(Extracted records)
= = = = =

/-- The channels a faulty power-die tile switches off stay off, after its reset too, until each receives a command
(R393). -/
def tileChannels (t : Tile) : List Nat :=
  match t with
  | .sequencer | .measurement => List.range 32
  | .switches => List.range 8
  | .gates g => (List.range 8).map (fun j => 8 + 8 * g.val + j)
  | _ => []
/-- A contained fault of a power-die tile: its channels go off until a command (R393). -/
def tileFaultOff (t : Tile) (s : State) : State :=
  (tileChannels t).foldl (fun u c =>
    demandOff c (u.flag (R.LOAD_CHc_TRIP c) F.LOAD_CHc_TRIP_TILE)) s

/-! ### Writes of the LOAD block (R363, R367, R368, R386, R388, R401) -/

/-- The origin of a write to LOAD_CHc_CMD (R362): 2 for the twin bridge inbound, else software. -/
def cmdOrigin (t : Txn) : Nat := if t.id.master = 29 then 2 else 0

/-- Writes the LOAD block refuses; `w` is the written value and `nv` the register as the write would leave it. -/
def loadRefuses (t : Txn) (w nv : BitVec 64) (s : State) : Bool :=
  let a := t.addr.toNat
  let o := offsetOf a
  if 0x100 ≤ o ∧ o < 0x300 then profInUse ((o - 0x100) / 16) s
  else if 0x1000 ≤ o ∧ o < 0x1200 then
    let c := (o - 0x1000) / 16
    (match o % 16 with
     | 0 =>
       let was := s.bit a F.LOAD_CHc_PROF_EN
       let en := decide (fget nv F.LOAD_CHc_PROF_EN = 1)
       let moved := decide (fget nv F.LOAD_CHc_PROF_PROF ≠ s.get a F.LOAD_CHc_PROF_PROF)
       (en && (!was || moved) && profInvalid (fget nv F.LOAD_CHc_PROF_PROF) s) ||
       (s.bit (R.LOAD_CHc_STAT c) F.LOAD_CHc_STAT_OUT && (moved || (was && !en)))
     | 1 => decide (c < 8)
     | 2 => decide (fget w F.LOAD_CHc_CMD_MODE = 3) || !commandOk c (cmdOrigin t) s
     | 3 =>
       let per := fget nv F.LOAD_CHc_PWM_PERIOD
       let autoWas := s.bit a F.LOAD_CHc_PWM_AUTO_PH
       let auto := decide (fget nv F.LOAD_CHc_PWM_AUTO_PH = 1)
       decide (per < (if c < 8 then 25000 else 2000)) || decide (1000000 < per) ||
       (!auto && decide (per ≤ fget nv F.LOAD_CHc_PWM_PHASE)) ||
       (autoWas && auto && decide (fget nv F.LOAD_CHc_PWM_PHASE ≠ pwmPhase c s) && decide (fget nv F.LOAD_CHc_PWM_PHASE ≠ s.get a F.LOAD_CHc_PWM_PHASE))
     | _ => false)
  else false

/-- What a refused write of the LOAD block still does: a refused command is counted (R363). -/
def loadRefusedActs (t : Txn) (w : BitVec 64) (s : State) : State :=
  let o := offsetOf t.addr.toNat
  if 0x1000 ≤ o ∧ o < 0x1200 ∧ o % 16 = 2 ∧ fget w F.LOAD_CHc_CMD_MODE ≠ 3 then refuseCommand ((o - 0x1000) / 16) s else s

/-- May the writer rearm channel c: its owner or the librarian (R384)? -/
def mayRearm (c : Nat) (t : Txn) (s : State) : Bool :=
  t.id.lib || (s.bit (R.LOAD_CHc_OWN c) F.TIME_TRGn_OWN_V && decide (s.get (R.LOAD_CHc_OWN c) F.TIME_TRGn_OWN_OWNER = t.id.carrel.toNat))

/-- What a write of the LOAD block does beside setting its fields; `old` is the register before it. -/
def loadActs (t : Txn) (old w : BitVec 64) (s : State) : State :=
  let a := t.addr.toNat
  let o := offsetOf a
  if 0x1000 ≤ o ∧ o < 0x1200 then
    let c := (o - 0x1000) / 16
    (match o % 16 with
     | 0 =>
       let amb : Int := profAmb (profOf c s) s * 4294967296
       let s1 := if fget old F.LOAD_CHc_PROF_PROF ≠ profOf c s ∧ (s.chan c).wire < amb then setWire c amb s else s
       if fget old F.LOAD_CHc_PROF_EN = 0 ∧ s.bit a F.LOAD_CHc_PROF_EN then
         (if safeForces s then demandSafe c 1 s1 else demandOff c s1)
       else chanEval c s1
     | 2 => acceptCommand c (BitVec.ofNat 2 (fget w F.LOAD_CHc_CMD_MODE)) (BitVec.ofNat 16 (fget w F.LOAD_CHc_CMD_DUTY)) (cmdOrigin t) s
     | 3 => chanEval c s
     | 5 => if fget w F.LOAD_CHc_TRIP_REARM = 1 ∧ mayRearm c t s then rearm c s else s
     | 11 => if fget w F.LOAD_CHc_CNTCLR_CLR = 1 then s.setReg (R.LOAD_CHc_CNT c) 0 else s
     | _ => s)
  else s

/-! ### Events of the sequencer -/

/-- SHORT_CIRCUIT_TRIP (R371). -/
def execShortCircuitTrip (c : Fin 32) (cur : BitVec 20) (s : State) : Host.Outcome State Fault Refusal := .next (shortTrip c.val cur s)
/-- DESAT_TRIP (R372). -/
def execDesatTrip (c : Fin 32) (vds : BitVec 16) (cur : BitVec 20) (s : State) : Host.Outcome State Fault Refusal :=
  .next (desatTrip c.val vds cur s)
/-- OVERCURRENT_TRIP (R373). -/
def execOvercurrentTrip (c : Fin 32) (cur : BitVec 20) (s : State) : Host.Outcome State Fault Refusal := .next (overcurrentTrip c.val cur s)
/-- WIRE_MODEL_UPDATE (R376). -/
def execWireModelUpdate (c : Fin 32) (q : BitVec 64) (mean : BitVec 20) (vout : BitVec 16) (s : State) : Host.Outcome State Fault Refusal :=
  .next (wireUpdate c.val q mean vout s)
/-- RESTART_DUE (R383). -/
def execRestartDue (c : Fin 32) (s : State) : Host.Outcome State Fault Refusal := .next (restartDue c.val s)
/-- STREAK_CLEAN (R383). -/
def execStreakClean (c : Fin 32) (s : State) : Host.Outcome State Fault Refusal := .next (streakClean c.val s)
/-- THERMAL_LATCH_SET (R379). -/
def execThermalLatchSet (c : Fin 32) (t : BitVec 9) (s : State) : Host.Outcome State Fault Refusal := .next (thermSet c.val t s)
/-- THERMAL_LATCH_RELEASE (R379). -/
def execThermalLatchRelease (c : Fin 32) (t : BitVec 9) (s : State) : Host.Outcome State Fault Refusal := .next (thermRelease c.val t s)
/-- CLAMP_END (R381). -/
def execClampEnd (c : Fin 32) (e : BitVec 32) (s : State) : Host.Outcome State Fault Refusal := .next (clampEnd c.val e s)
/-- CLAMP_LOCK_RELEASE (R381). -/
def execClampLockRelease (c : Fin 32) (s : State) : Host.Outcome State Fault Refusal := .next (clampLockRelease c.val s)
/-- OPEN_LOAD_ON (R374). -/
def execOpenLoadOn (c : Fin 32) (mean : BitVec 20) (s : State) : Host.Outcome State Fault Refusal := .next (openLoadOn c.val mean s)
/-- OPEN_LOAD_OFF (R374). -/
def execOpenLoadOff (c : Fin 32) (v : BitVec 16) (s : State) : Host.Outcome State Fault Refusal := .next (openLoadOff c.val v s)
/-- EXT_DRIVEN_DETECT (R374). -/
def execExtDrivenDetect (c : Fin 32) (v : BitVec 16) (s : State) : Host.Outcome State Fault Refusal := .next (extDriven c.val v s)
/-- SHED (R375). -/
def execShed (sum : BitVec 16) (s : State) : Host.Outcome State Fault Refusal := .next (shed sum s)
/-- REVERSE_CURRENT_BLOCK (R359). -/
def execReverseCurrentBlock (c : Fin 32) (cur : BitVec 20) (s : State) : Host.Outcome State Fault Refusal := .next (reverseBlock c.val cur s)
/-- REVERSE_CURRENT_RECOVER (R359). -/
def execReverseCurrentRecover (c : Fin 32) (s : State) : Host.Outcome State Fault Refusal := .next (reverseRecover c.val s)
/-- SUPPLY_CONDITION_ENTRY (R389). -/
def execSupplyConditionEntry (k : Fin 5) (mv : BitVec 16) (s : State) : Host.Outcome State Fault Refusal :=
  .next (supplyEntry k.val mv.toNat s)
/-- SUPPLY_CONDITION_EXIT (R389). -/
def execSupplyConditionExit (k : Fin 5) (mv : BitVec 16) (s : State) : Host.Outcome State Fault Refusal :=
  .next (supplyExit k.val mv.toNat s)
/-- LEASE_EXPIRY (R394). -/
def execLeaseExpiry (c : Fin 32) (s : State) : Host.Outcome State Fault Refusal := .next (leaseExpire c.val s)
/-- DIE_TEMP_WARN (R397). -/
def execDieTempWarn (t : BitVec 9) (s : State) : Host.Outcome State Fault Refusal := .next (dieTempWarn t s)
/-- PULSE_ON_EDGE (R386). -/
def execPulseOnEdge (c : Fin 32) (s : State) : Host.Outcome State Fault Refusal := .next (pulseOnEdge c.val s)
/-- PULSE_ON_TIME_END (R386). -/
def execPulseOnTimeEnd (c : Fin 32) (s : State) : Host.Outcome State Fault Refusal := .next (pulseOnTimeEnd c.val s)

end Sys2Proof.Machine
end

= = = = =

The problem: One stretch of the lines above is wanted, from the line that contains "def execExtDrivenDetect (c" through the line that contains "LEASE_EXPIRY (R394). -/". Output it exactly.

Exercise answer:
def execExtDrivenDetect (c : Fin 32) (v : BitVec 16) (s : State) : Host.Outcome State Fault Refusal := .next (extDriven c.val v s)
/-- SHED (R375). -/
def execShed (sum : BitVec 16) (s : State) : Host.Outcome State Fault Refusal := .next (shed sum s)
/-- REVERSE_CURRENT_BLOCK (R359). -/
def execReverseCurrentBlock (c : Fin 32) (cur : BitVec 20) (s : State) : Host.Outcome State Fault Refusal := .next (reverseBlock c.val cur s)
/-- REVERSE_CURRENT_RECOVER (R359). -/
def execReverseCurrentRecover (c : Fin 32) (s : State) : Host.Outcome State Fault Refusal := .next (reverseRecover c.val s)
/-- SUPPLY_CONDITION_ENTRY (R389). -/
def execSupplyConditionEntry (k : Fin 5) (mv : BitVec 16) (s : State) : Host.Outcome State Fault Refusal :=
  .next (supplyEntry k.val mv.toNat s)
/-- SUPPLY_CONDITION_EXIT (R389). -/
def execSupplyConditionExit (k : Fin 5) (mv : BitVec 16) (s : State) : Host.Outcome State Fault Refusal :=
  .next (supplyExit k.val mv.toNat s)
/-- LEASE_EXPIRY (R394). -/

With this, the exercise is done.